Syria subsequently committed to getting rid of its stockpiles of chemical weapons and the U.N. Security Council voted unanimously on Friday to oblige it to do so based on a plan made by the Organisation for the Prohibition of Chemical Weapons.
Al-Moallem claimed that it is clear to all that offshoots of al-Qaida — "the most dangerous terrorist organization in the world" — is fighting in the Syrian civil war. But some countries refuse to recognize it, he charged.
"The scenes of murder, manslaughter and eating human hearts were shown on TV screens, but did not touch blind consciences," al-Moallem said.
"There are innocent civilians whose heads are put on the grill just because they violate the extremist ideology and deviant views of al-Qaida. In Syria ... there are murderers who dismember human bodies into pieces while still alive and send their limbs to their families, just because those citizens are defending a unified and secular Syria."
A video published online in May purported to show a member of Syria's armed opposition eating a human heart while the body of a Syrian soldier lay close by. The video drew condemnation from human rights groups as well as the Syrian National Coalition, one of the main opposition groups.
Another video the minister referred to purportedly showed rebels grilling the head of a Syrian soldier.
As rebels gain more territory and a multitude of militias, jihadists and criminals join the fight against Assad, reports of serious human rights abuses committed by armed opposition elements are on the rise.
Summary executions committed by rebel forces — albeit on a far smaller scale than the regime's alleged atrocities — have put the West in a difficult position as it seeks to arm, train and otherwise aid the rebels.

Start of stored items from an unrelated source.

-- ==== Sys2Proof/WellFormed.lean ====
section
/-! DEFINITION. When a command's operands fit its row. Most operands fit by their type; two rows share the writes of the
control page with rows of their own, and their operands must not name the other row's word. -/

namespace Sys2Proof

/-- A CONTROL_WORD_WRITE is of a word with no behaviour of its own (its row's summary): not the event acknowledge word 0x0C
(row EVENT_ACKNOWLEDGE) and not the command word 0x10 (rows COMMAND_SUBMIT and WITHDRAW). -/
def plainControlOffset (offset : BitVec 8) : Bool :=
  offset != 0x0C && offset != 0x10

/-- A COMMAND_SUBMIT writes a word other than the WITHDRAW code 0x001F (R189), whose submit is the row WITHDRAW. -/
def plainCommandWord (command : Word) : Bool :=
  command != 0x001F

/-- The operands of a command fit its row. `exec` gives every command a meaning, well formed or not. -/
def Instr.wellFormed : Instr → Bool
  | .controlWordWrite _ offset _ => plainControlOffset offset
  | .commandSubmit _ command => plainCommandWord command
  | .deviceReset => true
  | .timebaseAdvance => true
  | .leaseTick => true
  | .leaseExpiry => true
  | .pacerExpiry _ => true
  | .stallTimeout _ => true
  | .parallelCycleStart _ _ _ => true
  | .strobeRelease _ => true
  | .portReset _ => true
  | .withdrawal _ => true
  | .serialFrameStart _ => true
  | .statusOnly _ _ _ => true
  | .streamRead _ _ _ => true
  | .streamWrite _ _ _ => true
  | .pageRead _ _ _ => true
  | .pageWrite _ _ _ => true
  | .controlRead _ _ _ => true
  | .controlWrite _ _ _ => true
  | .withdrawFrame _ _ _ => true
  | .serialWindowCheck _ => true
  | .beyondCountWord _ => true
  | .serialFrameEnd _ => true
  | .push _ => true
  | .pop _ => true
  | .pageWindowRead _ => true
  | .pageWindowWrite _ => true
  | .waitingAccessAnswer _ => true
  | .timebaseLowRead _ => true
  | .eventAcknowledge _ _ => true
  | .badCommand _ => true
  | .createRing _ => true
  | .attach _ => true
  | .detach _ => true
  | .renew _ => true
  | .setThreshold _ => true
  | .queryRing _ => true
  | .queryAttach _ => true
  | .withdraw _ => true
  | .loadMove _ => true
  | .startMove _ => true
  | .fireMove _ => true
  | .stopMove _ => true
  | .unloadMove _ => true
  | .setPacer _ => true
  | .startCheck => true
  | .moveFramePop => true
  | .moveFramePush => true
  | .deferredUnload => true
  | .serialAddressWord _ _ => true
  | .serialDataWord _ _ => true
  | .portResetRelease _ => true
  | .deviceResetRelease => true

end Sys2Proof
end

Al-Moallem said his government was committed to a political solution to the conflict, which he called a war against "terror" and not a civil war as the international community has been referring to it for months. He added that "terrorists" from 83 countries are operating in Syria.
The Syrian regime has long referred to the entire opposition rising up against Assad as "terrorists."

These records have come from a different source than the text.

/-- The same statement's examination: no access; one on another ring, of a stale handle, of an attachment due to expire; a pop with a
word, at the end and with none; a push that is stored, held up and past the end of the pass. -/
theorem witness_WaitingAccessIsAnsweredWhenSatisfiable_examination :
    let s := waitingRead
    let lapsed := (filled 1 s).setAtt 1 { (filled 1 s).att 1 with leaseRemaining := 0 }
    let writer (t : State) : State := t.setWaiting .a (some ⟨0, ⟨0, 0⟩, .write 44⟩)
    let judged (t : State) (p : ParPort) (i : Fin 32) : Prop :=
      t.current ⟨0, i⟩ = true ∧ (t.att i).ring = 0 ∧ (∃ x, t.waitingAt p = some x ∧ x.handle = ⟨0, i⟩) ∧
        (t.att i).leaseRemaining = 3
    s.waitingAt .a = none ∧ (s.att 1).ring ≠ 1 ∧ (s.setAtt 1 (Attachment.freed 1)).current ⟨0, 1⟩ = false ∧
      ((lapsed.att 1).inUse = true ∧ 0 < (lapsed.att 1).leasePeriod ∧ (lapsed.att 1).leaseRemaining = 0 ∧
        lapsed.judgePop 1 = .data 33) ∧
      (judged (filled 1 s) .b 1 ∧ (filled 1 s).judgePop 1 = .data 33) ∧
      (judged (s.setRing 0 { ringZero with state := .sealed }) .b 1 ∧
        (s.setRing 0 { ringZero with state := .sealed }).judgePop 1 = .ended) ∧
      (judged s .b 1 ∧ s.judgePop 1 = .empty) ∧
      (judged (writer s) .a 0 ∧ (writer s).judgePush 0 = .stored) ∧
      (judged (writer (pushing .a 256 .circular 0 .wait)) .a 0 ∧
        (writer (pushing .a 256 .circular 0 .wait)).judgePush 0 = .blocked) ∧
      judged (writer (pushing .a 0 .onePass 256 .wait)) .a 0 ∧
      (writer (pushing .a 0 .onePass 256 .wait)).judgePush 0 = .exhausted := by
  refine ⟨by decide +kernel, by decide +kernel, by decide +kernel, by decide +kernel, ?_, ?_, ?_, ?_, ?_, ?_⟩
  all_goals exact ⟨⟨by decide +kernel, by decide +kernel, ⟨_, rfl, rfl⟩, by decide +kernel⟩, by decide +kernel⟩

/-- The reader in record 1 with a block exponent of 3. -/
def blockReader (fill progress : Nat) (s : State) : State :=
  s.setAtt 1 { s.att 1 with order := .reversedBlock, blockExp := 3, fill := fill, progress := progress }

/-- One word; a whole block; the middle of a block; one word short of a block; nothing. -/
theorem witness_PopMovesOnlyItsReader :
    let s := linked .a .b
    let order (t : State) := (t.att 1).order
    (order (filled 1 s) = .natural ∧ 0 < ((filled 1 s).att 1).fill) ∧
      (order (blockReader 8 0 s) = .reversedBlock ∧ 2 ^ ((blockReader 8 0 s).att 1).blockExp ≤ ((blockReader 8 0 s).att 1).fill) ∧
      (order (blockReader 8 7 s) = .reversedBlock ∧ 0 < ((blockReader 8 7 s).att 1).progress) ∧
      (order s = .natural ∧ (s.att 1).fill = 0 ∧ (s.ring 0).state ≠ .sealed) ∧
      (order (blockReader 7 0 s) = .reversedBlock ∧ ((blockReader 7 0 s).att 1).progress = 0 ∧
        ((blockReader 7 0 s).att 1).fill < 2 ^ ((blockReader 7 0 s).att 1).blockExp) ∧
      ((s.setRing 0 { ringZero with state := .sealed }).ring ((s.setRing 0 { ringZero with state := .sealed }).att 1).ring).state
        = .sealed := by decide +kernel

/-- The same statement's records: a producer whose threshold the space reaches with the pop, and a ring without a producer. -/
theorem witness_PopMovesOnlyItsReader_records :
    let s := filled 1 (linked .a .b)
    let t := s.setAtt 0 { s.att 0 with threshold := 256 }
    ((t.ring (t.att 1).ring).producer = some ⟨0, 0⟩ ∧ (t.att 0).role = .producer ∧ t.space 0 < (t.att 0).threshold ∧
        (t.att 0).threshold ≤ (takePop 1 t).space 0 ∧ ((takePop 1 t).port .a).queue.map (·.kind) = [.spaceReady]) ∧
      ((s.setRing 0 { s.ring 0 with producer := none }).ring 0).producer = none := by decide +kernel

/-- The same statement's retry notice: entry 2, WAITING, holds the producer of ring 1, whose one HOLD reader is at C; the pop makes room
and the entry is ARMED. -/
theorem witness_PopMovesOnlyItsReader_moves :
    let s := moving .waiting
    let t := (s.setAtt 3 { Attachment.freed 0 with
        inUse := true, role := .reader 1, holder := .port .b, ring := 1, fill := 256 }).setRing 1
      { s.ring 1 with slots := ⟨some ⟨0, 3⟩, none, none⟩ }
    (t.att 3).order = .natural ∧ (t.move 2).state = .waiting ∧ (t.ring 1).producer = some ⟨0, 2⟩ ∧ (t.att 2).holder = .entry 2 ∧
      t.space 1 = 0 ∧ (takePop 3 t).space 1 = 1 ∧ ((takePop 3 t).move 2).state = .armed ∧
      ((takePop 1 (linked .a .b)).move 2).state = .empty := by decide +kernel

theorem witness_StoredPushWritesOneWord : (filled 3 (linked .a .b)).mem.wf = true := by decide +kernel

/-- A reader that skips, one word short of C, at C with either policy and order. -/
theorem witness_PushBringsEachReaderUpToDate :
    let s := linked .a .b
    let reader (x : Attachment) : State := s.setAtt 1 x
    let full (policy : Policy) (order : Order) : State :=
      reader { s.att 1 with fill := 256, policy := policy, order := order, blockExp := 3 }
    ((1 : Fin 32) ∈ s.readers 0 ∧ (s.readers 0).Nodup ∧ (s.ring 0).producer = some ⟨0, 0⟩ ∧ (⟨0, 0⟩ : Handle).index ≠ 1) ∧
      (0 < ((reader { s.att 1 with skip := 1 }).att 1).skip) ∧
      (((reader { s.att 1 with fill := 255 }).att 1).skip = 0 ∧ ((reader { s.att 1 with fill := 255 }).att 1).fill < 256) ∧
      ∀ policy order, ((full policy order).att 1).skip = 0 ∧ (s.ring 0).capacity ≤ ((full policy order).att 1).fill ∧
        ((full policy order).att 1).policy = policy ∧ ((full policy order).att 1).order = order := by
  refine ⟨by decide +kernel, by decide +kernel, by decide +kernel, fun policy order => ?_⟩
  cases policy <;> cases order <;> decide +kernel

/-- The same statement's records: a reader whose fill reaches its threshold, and a LOSSY reader's first drop. -/
theorem witness_PushBringsEachReaderUpToDate_records :
    let s := linked .a .b
    let ready := s.setAtt 1 { s.att 1 with fill := 1, threshold := 2 }
    let drops := s.setAtt 1 { s.att 1 with fill := 256, policy := .lossy }
    (∀ t : State, t = ready ∨ t = drops → (t.readers 0).Nodup ∧ 0 < (t.ring 0).capacity ∧
        (∀ i ∈ t.readers 0, (t.att i).role ≠ .producer) ∧ (t.ring 0).producer = some ⟨0, 0⟩ ∧ (0 : Fin 32) ∉ t.readers 0 ∧
        (t.att 0).role = .producer) ∧
      ((storePush 0 false 5 ready).port .b).queue.map (·.kind) = [.dataReady] ∧
      ((storePush 0 false 5 drops).port .b).queue.map (·.kind) = [.lagged] := by
  refine ⟨?_, by decide +kernel, by decide +kernel⟩
  rintro t (rfl | rfl) <;> decide +kernel

/-- The same statement's retry notice: entry 2, WAITING, reads ring 0, and is ARMED by a word pushed there. -/
theorem witness_PushBringsEachReaderUpToDate_moves :
    let s := moving .waiting
    (s.readers 0).Nodup ∧ 0 < (s.ring 0).capacity ∧ (∀ i ∈ s.readers 0, (s.att i).role ≠ .producer) ∧
      (s.ring 0).producer = some ⟨0, 0⟩ ∧ (0 : Fin 32) ∉ s.readers 0 ∧ (s.att 0).role = .producer ∧ (s.att 1).holder = .entry 2 ∧
      (s.att 1).skip = 0 ∧ (s.att 1).fill < (s.ring 0).capacity ∧ ((storePush 0 false 5 s).move 2).state = .armed := by
  decide +kernel

theorem witness_ProducerSpaceIsFormed :
    ((linked .a .b).ring 0).mode = .circular ∧
      (((linked .a .b).setRing 0 { ringZero with mode := .onePass }).ring 0).mode = .onePass := by decide +kernel

/-- The same statement's rise of the space: no producer; from the space it has, and from one less; held by a port, and by an entry that
is WAITING. -/
theorem witness_ProducerSpaceIsFormed_rise :
    let s := linked .a .b
    let t := moving .waiting
    ((s.setRing 0 { ringZero with producer := none }).ring 0).producer = none ∧ (s.ring 0).producer = some ⟨0, 0⟩ ∧
      s.space 0 = 256 ∧ 255 < s.space 0 ∧ (s.att 0).holder = .port .a ∧ (t.ring 1).producer = some ⟨0, 2⟩ ∧ 255 < t.space 1 ∧
      (t.att 2).holder = .entry 2 ∧ (t.move 2).state = .waiting ∧ ((spaceChanged 1 255 t).move 2).state = .armed := by
  decide +kernel

theorem witness_ProducerDepartureSealsOrFrees :
    let s := linked .a .b
    let t := s.setRing 0 { ringZero with slots := ⟨none, none, none⟩ }
    (∀ e, (s.move e).state ≠ .armed ∧ (s.move e).state ≠ .waiting) ∧ (s.ring (s.att 0).ring).slots.occupied ≠ 0 ∧
      (s.waiting = ⟨none, none⟩ ∧ (s.readers 0).Nodup ∧ (0 : Fin 32) ∉ s.readers 0 ∧
        (∀ j ∈ s.readers 0, (s.att j).ring = (s.att 0).ring) ∧ (s.att 1).fill = 0 ∧ (s.att 1).endReported = false) ∧
      (∀ e, (t.move e).state ≠ .armed ∧ (t.move e).state ≠ .waiting) ∧ (t.ring (t.att 0).ring).slots.occupied = 0 ∧
      (t.ring (t.att 0).ring).state ≠ .free := by decide +kernel

theorem witness_ControlWordsReadAndWrite :
    (∀ p : Port, p = .a ∨ p = .d →
      State.reset.calm ∧ State.reset.controlOpen p = true ∧ (State.reset.port p).dataReq = none) ∧
      (1 ≤ (1023 : Word).toNat ∧ (1023 : Word).toNat ≤ 1023) ∧ 1023 < (1024 : Word).toNat := by
  refine ⟨fun p h => ?_, by decide⟩
  cases p <;> decide +kernel

/-- The same statement's other clauses: the ends of the ranges of offsets that take no write, the three states of the command unit, and
the event queue with and without a record. -/
theorem witness_ControlWordsReadAndWrite_words :
    let e : Event := ⟨.eventsLost, some 15, some ⟨7, 31⟩, 9, 0x3A10⟩
    let held := State.reset.setPort .b { PortUnit.cleared with queue := [e], cmd := { CommandUnit.cleared with state := .done } }
    (∀ n ∈ [0x00, 0x03, 0x08, 0x0B, 0x0D, 0x0F, 0x17, 0x1F, 0x40, 0xFF],
        n < 0x04 ∨ (0x08 ≤ n ∧ n < 0x0C) ∨ (0x0D ≤ n ∧ n < 0x10) ∨ (0x17 ≤ n ∧ n < 0x20) ∨ 0x40 ≤ n) ∧
      (State.reset.port .b).queue = [] ∧ (State.reset.port .b).cmd.state = .idle ∧
      ((commanded .b 1 Args.zero State.reset).port .b).cmd.state = .inFlight ∧ (held.port .b).cmd.state = .done ∧
      (held.port .b).queue = e :: [] ∧ held.controlWord .b 0x02 = 0x0102 ∧ held.controlWord .b 0x08 = 0x0F12 ∧
      held.controlWord .b 0x09 = 0x00FF ∧ held.controlWord .b 0x1C = 0 ∧ held.controlWord .b 0x43 = 0 := by decide +kernel

theorem witness_EventQueueOfferAndAcknowledge :
    let e : Event := ⟨.dataReady, none, none, 0, 0⟩
    let s := State.reset.setPort .a { PortUnit.cleared with queue := List.replicate 16 e, lostCount := 65535 }
    s.calm ∧ s.controlOpen .a = true ∧ (s.port .a).dataReq = none ∧ (s.port .a).queue = e :: List.replicate 15 e ∧
      (State.reset.port .a).queue = [] := by decide +kernel

/-- The same statement's subscriptions at the ends of the two mask words, and notify. -/
theorem witness_EventQueueOfferAndAcknowledge_subscribed :
    let low : PortUnit := { PortUnit.cleared with mask0 := 0x8002, mask1 := 0 }
    let high : PortUnit := { PortUnit.cleared with mask0 := 0, mask1 := 5 }
    ([EventKind.commandDone, .moveDone, .moveHalted, .eventsLost].map EventKind.code = [1, 15, 16, 18]) ∧
      [EventKind.commandDone, .moveDone, .moveHalted, .eventsLost].map low.subscribed = [true, true, false, false] ∧
      [EventKind.commandDone, .moveDone, .moveHalted, .eventsLost].map high.subscribed = [false, false, true, true] ∧
      low.notify = false ∧ ({ low with queue := [⟨.dataReady, none, none, 0, 0⟩] } : PortUnit).notify = true := by decide +kernel

theorem witness_SubmitIsAcceptedRefusedOrJoined :
    let s := State.reset
    let c := commanded .a 0x0001 Args.zero s
    let w := withdrawing .a false s
    s.calm ∧ (s.port .a).cmd.inFlight = .nothing ∧ (0x001E : Word) ≠ 0x001F ∧
      (c.calm ∧ c.controlOpen .a = true ∧ (c.port .a).dataReq = none ∧ (c.port .a).cmd.inFlight = .command 0x0001) ∧
      w.calm ∧ w.controlOpen .a = true ∧ (w.port .a).dataReq = none ∧ (w.port .a).cmd.inFlight = .withdrawal false := by
  decide +kernel

/-- The hypotheses of both statements on a withdrawal's grant. -/
theorem witness_WithdrawalResetsThePortsPrivateState (b : Bool) :
    (withdrawing .a b (linked .a .b)).calm ∧ (withdrawing .a b (linked .a .b)).nextGrant = some (.command .a) ∧
      ((withdrawing .a b (linked .a .b)).port .a).cmd.inFlight = .withdrawal b := by
  cases b <;> decide +kernel

theorem witness_WithdrawalLeavesThePortNoAttachment :
    let s := withdrawing .a true (linked .a .b)
    s.calm ∧ s.nextGrant = some (.command .a) ∧ s.withdrawalPending .a = true ∧ (s.att 0).holder = .port .a ∧
      ∃ t, exec (.withdrawal .a) s = .next t := by
  refine ⟨by decide +kernel, by decide +kernel, by decide +kernel, by decide +kernel, ⟨_, rfl⟩⟩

"Our commitment to a political solution does not mean watching our mosques and churches destroyed, as is happening in Homs and Aleppo, and is happening now in the town of Maaloula, the only place in the world whose people still speak the language of Jesus Christ."
The al-Qaida-affiliated Jabhat al-Nusra, or Nusra Front, carried out an armed attack on Maaloula in western Syria earlier this month. Rebels from the Western-backed Free Syrian Army also fought government forces on the outskirts of the town, home to around 2,000 mostly Christian residents.
The Assad family relied on the support of religious and ethnic minorities in its tight control of Syria for the four decades preceding the civil war. Some minorities, particularly Christians and members of Assad's Alawite sect, an offshoot of Shiite Islam, have been the target of violent attacks during the war.
Alawites are a minority in Syria while the opposition is dominated by the majority Sunni sect.
Al-Moallem said armed Islamist groups in Syria are using "perverted concepts of religion that have nothing to do with Islam."
The Syrian foreign minister also touched on regional issues drawing attention to his government's call a decade ago to making the Middle East free of weapons of mass destruction.
"Syria stresses that establishing a free zone of weapons of mass destruction in the region is unachievable without the accession of Israel, the only nuclear power in the region, to all treaties banning such weapons," he said.
Israel does not deny or confirm that it has nuclear weapons though it is widely believed to possess them. Israel has also not ratified the world convention banning chemical weapons.